Another South is an anthology of poetry from contemporary southern writers who are working in forms that are radical, innovative, and visionary. Highly experimental and challenging in nature, the poetry in this volume, with its syntactical disjunctions, formal revolutions, and typographic playfulness, represents the direction of a new breed of southern writing that is at once universal in its appeal and regional in its flavor.

Focusing on poets currently residing in the South, the anthology includes both emerging and established voices in the national and international literary world. From the invocations of Andy Young’s “Vodou Headwashing Ceremony” to the blues-informed poems of Lorenzo Thomas and Honorée Jeffers, from the different voicings of John Lowther and Kalamu ya Salaam to the visual, multi-genre art of Jake Berry, David Thomas Roberts, and Bob Grumman, the poetry in Another South is rich in variety and enthusiastic in its explorations of new ways to embody place and time. These writers have made the South lush with a poetic avant-garde all its own, not only redefining southern identity and voice but also offering new models of what is possible universally through the medium of poetry.
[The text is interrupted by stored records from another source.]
/-- A Faulted machine with a byte in its queue. -/
def faulted : State := (State.reset.withFault .privilegeViolation).setInQueue [0x40]

/-- The same in the Faulted state, with the next boundary's event still to come (R301). -/
theorem test_arrival_faulted :
    step (faulted.setArrivals [[0x41], []]) =
      .next (((faulted.setInQueue [0x40, 0x41]).setPending [8]).setArrivals [[]]) :=
  rfl

theorem test_illegal_word :
    after (boot [] [] 0x08000000#32) (fun t => (t.fault, t.pc)) =
      some (some (.illegalInstruction 0x08000000#32), 0x00204#20) := by
  decide

/-- The environment's bytes land at the boundary and raise vector 8, which is serviced in the same step (R277, R297). -/
theorem test_arrival :
    after ((boot [] [(0x00020, 0x80000500)] 0#32).setArrivals [[0x41, 0x42]]) (fun t => (t.inQueue, t.pc, t.pending)) =
      some ([0x41#8, 0x42#8], 0x00500#20, []) := by
  decide

/-! ## Witnesses: for each statement with hypotheses, and each of its clauses, a case that meets them together -/

/-- A user-mode state at 0x08000 with the given R15. -/
def userAt (sp : Word) : State := start 0x00000002#32 0x08000#20 [(15, sp)] [] 0#32

/-- A supervisor-mode state with the given R15 and memory words. -/
def kernelAt (sp : Word) (words : List (Addr × Word)) : State := boot [(15, sp)] words 0#32

theorem witness_DecodeInvertsEncode : (Instr.jcX true true false 31 31).WellFormed := by decide

theorem witness_EncodeInvertsDecode : decodeWord 0xff00001f#32 = .ok (.popw 31) := by decide

theorem witness_UnassignedWordsRejected_opcodes :
    [0x08000000#32, 0x38000000#32, 0x60000000#32, 0x90000000#32, 0x98000000#32, 0xa0000000#32, 0xc8000000#32,
      0xd7ffffff#32].map (fun w => field w 27 5) =
      [0b00001#5, 0b00111#5, 0b01100#5, 0b10010#5, 0b10011#5, 0b10100#5, 0b11001#5, 0b11010#5] := by
  decide

theorem witness_UnassignedWordsRejected_selectors :
    (field 0x10010000#32 27 5 = 0b00010#5 ∧ field 0x10010000#32 16 2 = 0b01#2) ∧
    (field 0x7c000000#32 27 5 = 0b01111#5 ∧ field 0x7c000000#32 24 2 = 0b00#2) ∧
    (field 0x82000000#32 27 5 = 0b10000#5 ∧ field 0x82000000#32 25 2 = 0b01#2) ∧
    (field 0xfc000000#32 27 5 = 0b11111#5 ∧ field 0xfc000000#32 24 3 = 0b100#3) := by
  decide

theorem witness_UnassignedWordsRejected_modes :
    (field 0xbf300000#32 27 5 = 0b10111#5 ∧ field 0xbf300000#32 20 2 = 0b11#2) ∧
    (field 0x58700000#32 27 5 = 0b01011#5 ∧ field 0x58700000#32 20 2 = 0b11#2) ∧
    (field 0x40300000#32 27 5 = 0b01000#5 ∧ field 0x40300000#32 26 1 = 0b0#1 ∧ field 0x40300000#32 20 2 = 0b11#2) ∧
    (field 0xf6000000#32 27 5 = 0b11110#5 ∧ field 0xf6000000#32 25 2 = 0b11#2) := by
  decide

/-- Each flag alone takes its jump. -/
theorem witness_ConditionalJumps_taken :
    (State.reset.setMs 0x00010004#32).ms.getLsbD 2 = true ∧ (State.reset.setMs 0x00010002#32).ms.getLsbD 1 = true ∧
    State.reset.ms.getLsbD 0 = true ∧ (true && true && false) = false := by
  decide

/-- A jump on n and p with only ZF set is not taken. -/
theorem witness_ConditionalJumps_notTaken :
    ¬ ((true = true ∧ State.reset.ms.getLsbD 2 = true) ∨ (true = true ∧ State.reset.ms.getLsbD 1 = true) ∨
      (false = true ∧ State.reset.ms.getLsbD 0 = true)) := by
  decide

/-- A state with registers whose sum wraps past the top of the address space. -/
def wrapping : State := boot [(1, 0x000ffffc), (2, 0x00000008)] [] 0

/-- Targets of either kind, at the top of the address space and past a wrapped sum. -/
theorem witness_jump_targets :
    (0xffffc#20).toNat % 4 = 0 ∧ (0xfffff#20).toNat % 4 ≠ 0 ∧
      (low20 (wrapping.reg 1 + wrapping.reg 2)).toNat % 4 = 0 ∧
      (low20 (wrapping.reg 1 + (wrapping.setReg 2 3#32).reg 2)).toNat % 4 ≠ 0 := by
  decide

/-- The lowest word a user-mode push may write is the one at 0x08000. -/
theorem witness_mayPush_user : mayPush (userAt 0x00008004#32) := ⟨by decide, .inr (by decide)⟩

/-- In supervisor mode a push wraps below address 0. -/
theorem witness_mayPush_supervisor : mayPush (kernelAt 0#32 []) := ⟨by decide, .inl (by decide)⟩

theorem witness_pushRaises_alignment : (low20 (pushedSp (userAt 0x00008003#32))).toNat % 4 ≠ 0 := by decide

theorem witness_pushRaises_protection :
    (low20 (pushedSp (userAt 0x00008000#32))).toNat % 4 = 0 ∧
      ¬ accessible (userAt 0x00008000#32) (low20 (pushedSp (userAt 0x00008000#32))) := by
  unfold accessible
  decide

/-- A call that may push, to a target of either kind. -/
theorem witness_SubroutineCalls :
    mayPush (userAt 0x00008004#32) ∧ (0x00300#20).toNat % 4 = 0 ∧ (0x00302#20).toNat % 4 ≠ 0 :=
  ⟨witness_mayPush_user, by decide, by decide⟩

/-- A supervisor-mode state with the given entry for SCL 63, the last of the table. -/
def lastEntry (entry : Word) : State := kernelAt 0#32 [(0x001fc, entry)]

/-- The address of the entry for SCL 63, as the statement writes it. -/
def lastEntryAt : Addr := BitVec.ofNat 20 (0x00100 + 4 * (63#6).toNat)

theorem witness_SystemCallEntry_disabled :
    (wordAt (lastEntry 0x7fffffff#32) (BitVec.ofNat 20 (0x00100 + 4 * (63#6).toNat))).getLsbD 31 = false := by
  decide

/-- Enabled, with its handler aligned and the supervisor stack aligned. -/
theorem witness_SystemCallEntry_enters :
    (wordAt (lastEntry 0xfff00404#32) lastEntryAt).getLsbD 31 = true ∧
      (low20 (wordAt (lastEntry 0xfff00404#32) lastEntryAt)).toNat % 4 = 0 ∧
      (low20 (zext (lastEntry 0xfff00404#32).ssp)).toNat % 4 = 0 := by
  decide

/-- Enabled, with its handler not aligned, and with the supervisor stack not aligned. -/
theorem witness_SystemCallEntry_errors :
    (wordAt (lastEntry 0x80000402#32) lastEntryAt).getLsbD 31 = true ∧
      (low20 (wordAt (lastEntry 0x80000402#32) lastEntryAt)).toNat % 4 ≠ 0 ∧
      (low20 (zext (lastEntry 0x80000402#32).ssp)).toNat % 4 = 0 ∧
      (wordAt ((lastEntry 0x80000402#32).setSsp 0x07002#20) lastEntryAt).getLsbD 31 = true ∧
      (low20 (zext ((lastEntry 0x80000402#32).setSsp 0x07002#20).ssp)).toNat % 4 ≠ 0 := by
  decide

/-- A pop of a word may read at 0x08000 in user mode, and not at 0x07ffc; 0x08002 is not aligned. -/
theorem witness_pops_and_returns :
    ((low20 ((userAt 0x00008000#32).reg 15)).toNat % 4 = 0 ∧
      accessible (userAt 0x00008000#32) (low20 ((userAt 0x00008000#32).reg 15))) ∧
    ((low20 ((userAt 0x00007ffc#32).reg 15)).toNat % 4 = 0 ∧
      ¬ accessible (userAt 0x00007ffc#32) (low20 ((userAt 0x00007ffc#32).reg 15))) ∧
    (low20 ((userAt 0x00008002#32).reg 15)).toNat % 4 ≠ 0 := by
  unfold accessible
  decide

/-- A pop of a short at 0x08002, at 0x07ffe and at 0x08001; a pop of a byte at 0x08001 and at 0x07fff. -/
theorem witness_Pops_narrow :
    ((low20 ((userAt 0x00008002#32).reg 15)).toNat % 2 = 0 ∧
      accessible (userAt 0x00008002#32) (low20 ((userAt 0x00008002#32).reg 15))) ∧
    ((low20 ((userAt 0x00007ffe#32).reg 15)).toNat % 2 = 0 ∧
      ¬ accessible (userAt 0x00007ffe#32) (low20 ((userAt 0x00007ffe#32).reg 15))) ∧
    (low20 ((userAt 0x00008001#32).reg 15)).toNat % 2 ≠ 0 ∧
    accessible (userAt 0x00008001#32) (low20 ((userAt 0x00008001#32).reg 15)) ∧
    ¬ accessible (userAt 0x00007fff#32) (low20 ((userAt 0x00007fff#32).reg 15)) ∧ (15#5 : Reg) = 15#5 ∧
    (14#5 : Reg) ≠ 15#5 := by
  unfold accessible
  decide

/-- RET where the popped address is aligned and where it is not. -/
theorem witness_SubroutineReturn :
    (low20 (wordAt (kernelAt 0x00006ffc#32 [(0x06ffc, 0xfff00210)]) 0x06ffc#20)).toNat % 4 = 0 ∧
    (low20 (wordAt (kernelAt 0x00006ffc#32 [(0x06ffc, 0x00000211)]) 0x06ffc#20)).toNat % 4 ≠ 0 := by
  decide

/-- RETI in user mode; with a stack that is not aligned; with a return address that is not aligned; and whole. -/
theorem witness_HandlerReturn :
    (userAt 0#32).ms.getLsbD 16 = false ∧ (kernelAt 0x00006ff5#32 []).ms.getLsbD 16 = true ∧
    (low20 ((kernelAt 0x00006ff5#32 []).reg 15)).toNat % 4 ≠ 0 ∧
    (low20 ((kernelAt 0x00006ff4#32 [(0x06ff4, 0x8002)]).reg 15)).toNat % 4 = 0 ∧
    (low20 (wordAt (kernelAt 0x00006ff4#32 [(0x06ff4, 0x8002)]) 0x06ff4#20)).toNat % 4 ≠ 0 ∧
    (low20 (wordAt (kernelAt 0x00006ff4#32 [(0x06ff4, 0x8000)]) 0x06ff4#20)).toNat % 4 = 0 := by
  decide

/-- Each form of CALL from user mode, pushing at 0x08000: the last word of the address space; R15 itself, which is read
after the decrement; and R15 with another register. -/
theorem witness_CallThenReturn :
    callTarget (decremented (userAt 0x00008004#32)) (.callA 0xffffc) = some 0xffffc#20 ∧
      callTarget (decremented (userAt 0x00008004#32)) (.callR 15) = some 0x08000#20 ∧
      callTarget (decremented (userAt 0x00008004#32)) (.callX 15 1) = some 0x08000#20 ∧
      (userAt 0x00008004#32).mem.wf = true ∧ (userAt 0x00008004#32).pc.toNat % 4 = 0 ∧ (0xffffc#20).toNat % 4 = 0 ∧
      (0x08000#20).toNat % 4 = 0 ∧ mayPush (userAt 0x00008004#32) :=
  ⟨by decide, by decide, by decide, by decide, by decide, by decide, by decide, witness_mayPush_user⟩

/-- The user-mode machine of vector C32, about to run SCL 0. -/
def callingUser : State :=
  (start 0x00000002#32 0x08000#20 [(15, 0x0000f000)] [(0x00100, 0x80000400)] 0x44000000#32).setSsp 0x07000#20

theorem witness_SystemCallThenReturn :
    callingUser.mem.wf = true ∧ callingUser.ms.getLsbD 16 = false ∧ callingUser.pc.toNat % 4 = 0 ∧
      callingUser.ssp.toNat % 4 = 0 ∧
      (wordAt callingUser (BitVec.ofNat 20 (0x00100 + 4 * (0#6).toNat))).getLsbD 31 = true ∧
      (low20 (wordAt callingUser (BitVec.ofNat 20 (0x00100 + 4 * (0#6).toNat)))).toNat % 4 = 0 ∧
      ∃ t, exec (.scl 0) callingUser = .next t :=
  ⟨by decide, by decide, by decide, by decide, by decide, by decide, ⟨_, rfl⟩⟩

theorem running_userPending (entry : Word) : (userPending entry).Running := ⟨rfl, rfl⟩

theorem witness_InterruptThenReturn_user :
    (userPending 0x80000500#32).Running ∧ (userPending 0x80000500#32).arrivals = [] ∧
      (userPending 0x80000500#32).pending = [8] ∧ (userPending 0x80000500#32).mem.wf = true ∧
      (userPending 0x80000500#32).pc.toNat % 4 = 0 ∧ (userPending 0x80000500#32).ms.getLsbD 16 = false ∧
      (userPending 0x80000500#32).ssp.toNat % 4 = 0 ∧
      (wordAt (userPending 0x80000500#32) (BitVec.ofNat 20 (4 * (8 : Vect).val))).getLsbD 31 = true ∧
      (low20 (wordAt (userPending 0x80000500#32) (BitVec.ofNat 20 (4 * (8 : Vect).val)))).toNat % 4 = 0 ∧
      ∃ t, step (userPending 0x80000500#32) = .next t :=
  ⟨running_userPending _, by decide, by decide, by decide, by decide, by decide, by decide, by decide, by decide,
    ⟨_, rfl⟩⟩

theorem witness_InterruptThenReturn_supervisor :
    supervisorPending.Running ∧ supervisorPending.arrivals = [] ∧ supervisorPending.pending = [8] ∧
      supervisorPending.mem.wf = true ∧ supervisorPending.pc.toNat % 4 = 0 ∧ supervisorPending.ms.getLsbD 16 = true ∧
      (low20 (supervisorPending.reg 15#5)).toNat % 4 = 0 ∧
      (wordAt supervisorPending (BitVec.ofNat 20 (4 * (8 : Vect).val))).getLsbD 31 = true ∧
      (low20 (wordAt supervisorPending (BitVec.ofNat 20 (4 * (8 : Vect).val)))).toNat % 4 = 0 ∧
      ∃ t, step supervisorPending = .next t :=
  ⟨⟨rfl, rfl⟩, by decide, by decide, by decide, by decide, by decide, by decide, by decide, by decide, ⟨_, rfl⟩⟩

/-- Loads and stores of each width: allowed at the first unprotected address, refused just below it, not aligned just
above it. A byte is never misaligned. -/
theorem witness_accesses :
    (accessible (userAt 0#32) 0x08000#20 ∧ (0x08000#20).toNat % 1 = 0 ∧ (0x08000#20).toNat % 2 = 0 ∧
      (0x08000#20).toNat % 4 = 0) ∧
    (¬ accessible (userAt 0#32) 0x07fff#20 ∧ (0x07fff#20).toNat % 1 = 0) ∧
    (¬ accessible (userAt 0#32) 0x07ffe#20 ∧ (0x07ffe#20).toNat % 2 = 0) ∧
    (¬ accessible (userAt 0#32) 0x07ffc#20 ∧ (0x07ffc#20).toNat % 4 = 0) ∧
    (accessible (kernelAt 0#32 []) 0x00000#20 ∧ (0x08001#20).toNat % 2 ≠ 0 ∧ (0x08002#20).toNat % 4 ≠ 0) := by
  unfold accessible
  decide

/-- The stored bytes read back from a memory in canonical form. -/
theorem witness_stores : (userAt 0#32).mem.wf = true := by decide

theorem witness_PushThenPop :
    (userAt 0x00008004#32).mem.wf = true ∧ mayPush (userAt 0x00008004#32) ∧ (1#5 : Reg) ≠ 15#5 ∧
      ∃ t, exec (.pushw 15) (userAt 0x00008004#32) = .next t :=
  ⟨by decide, witness_mayPush_user, by decide, ⟨_, rfl⟩⟩

theorem witness_CopiesLeaveFlags :
    (Instr.cpy 1 2 = .cpy 1 2 ∧ (0#32 : Word) = State.reset.reg 2) ∧
      (Instr.cpyi 1 0x8000#16 = .cpyi 1 0x8000#16 ∧ (0xffff8000#32 : Word) = BitVec.ofInt 32 (0x8000#16).toInt) ∧
      (Instr.cpyu 1 0x8000#16 = .cpyu 1 0x8000#16 ∧ (0x00008000#32 : Word) = BitVec.ofNat 32 (0x8000#16).toNat) := by
  decide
Hank Lazer’s introductory essay about “Kudzu textuality” contextualizes the work by these contemporary innovators. Like the uncontrollable runaway vine that entwines the southern landscape, their poems are hyperfertile, stretching their roots and shoots relentlessly, at once destructive and regenerative. In making a radical departure from nostalgic southern literary voices, these poems of polyvocal abundance are closer in spirit to "speaking in tongues" or apocalyptic southern folk art—primitive, astonishing, and mystic.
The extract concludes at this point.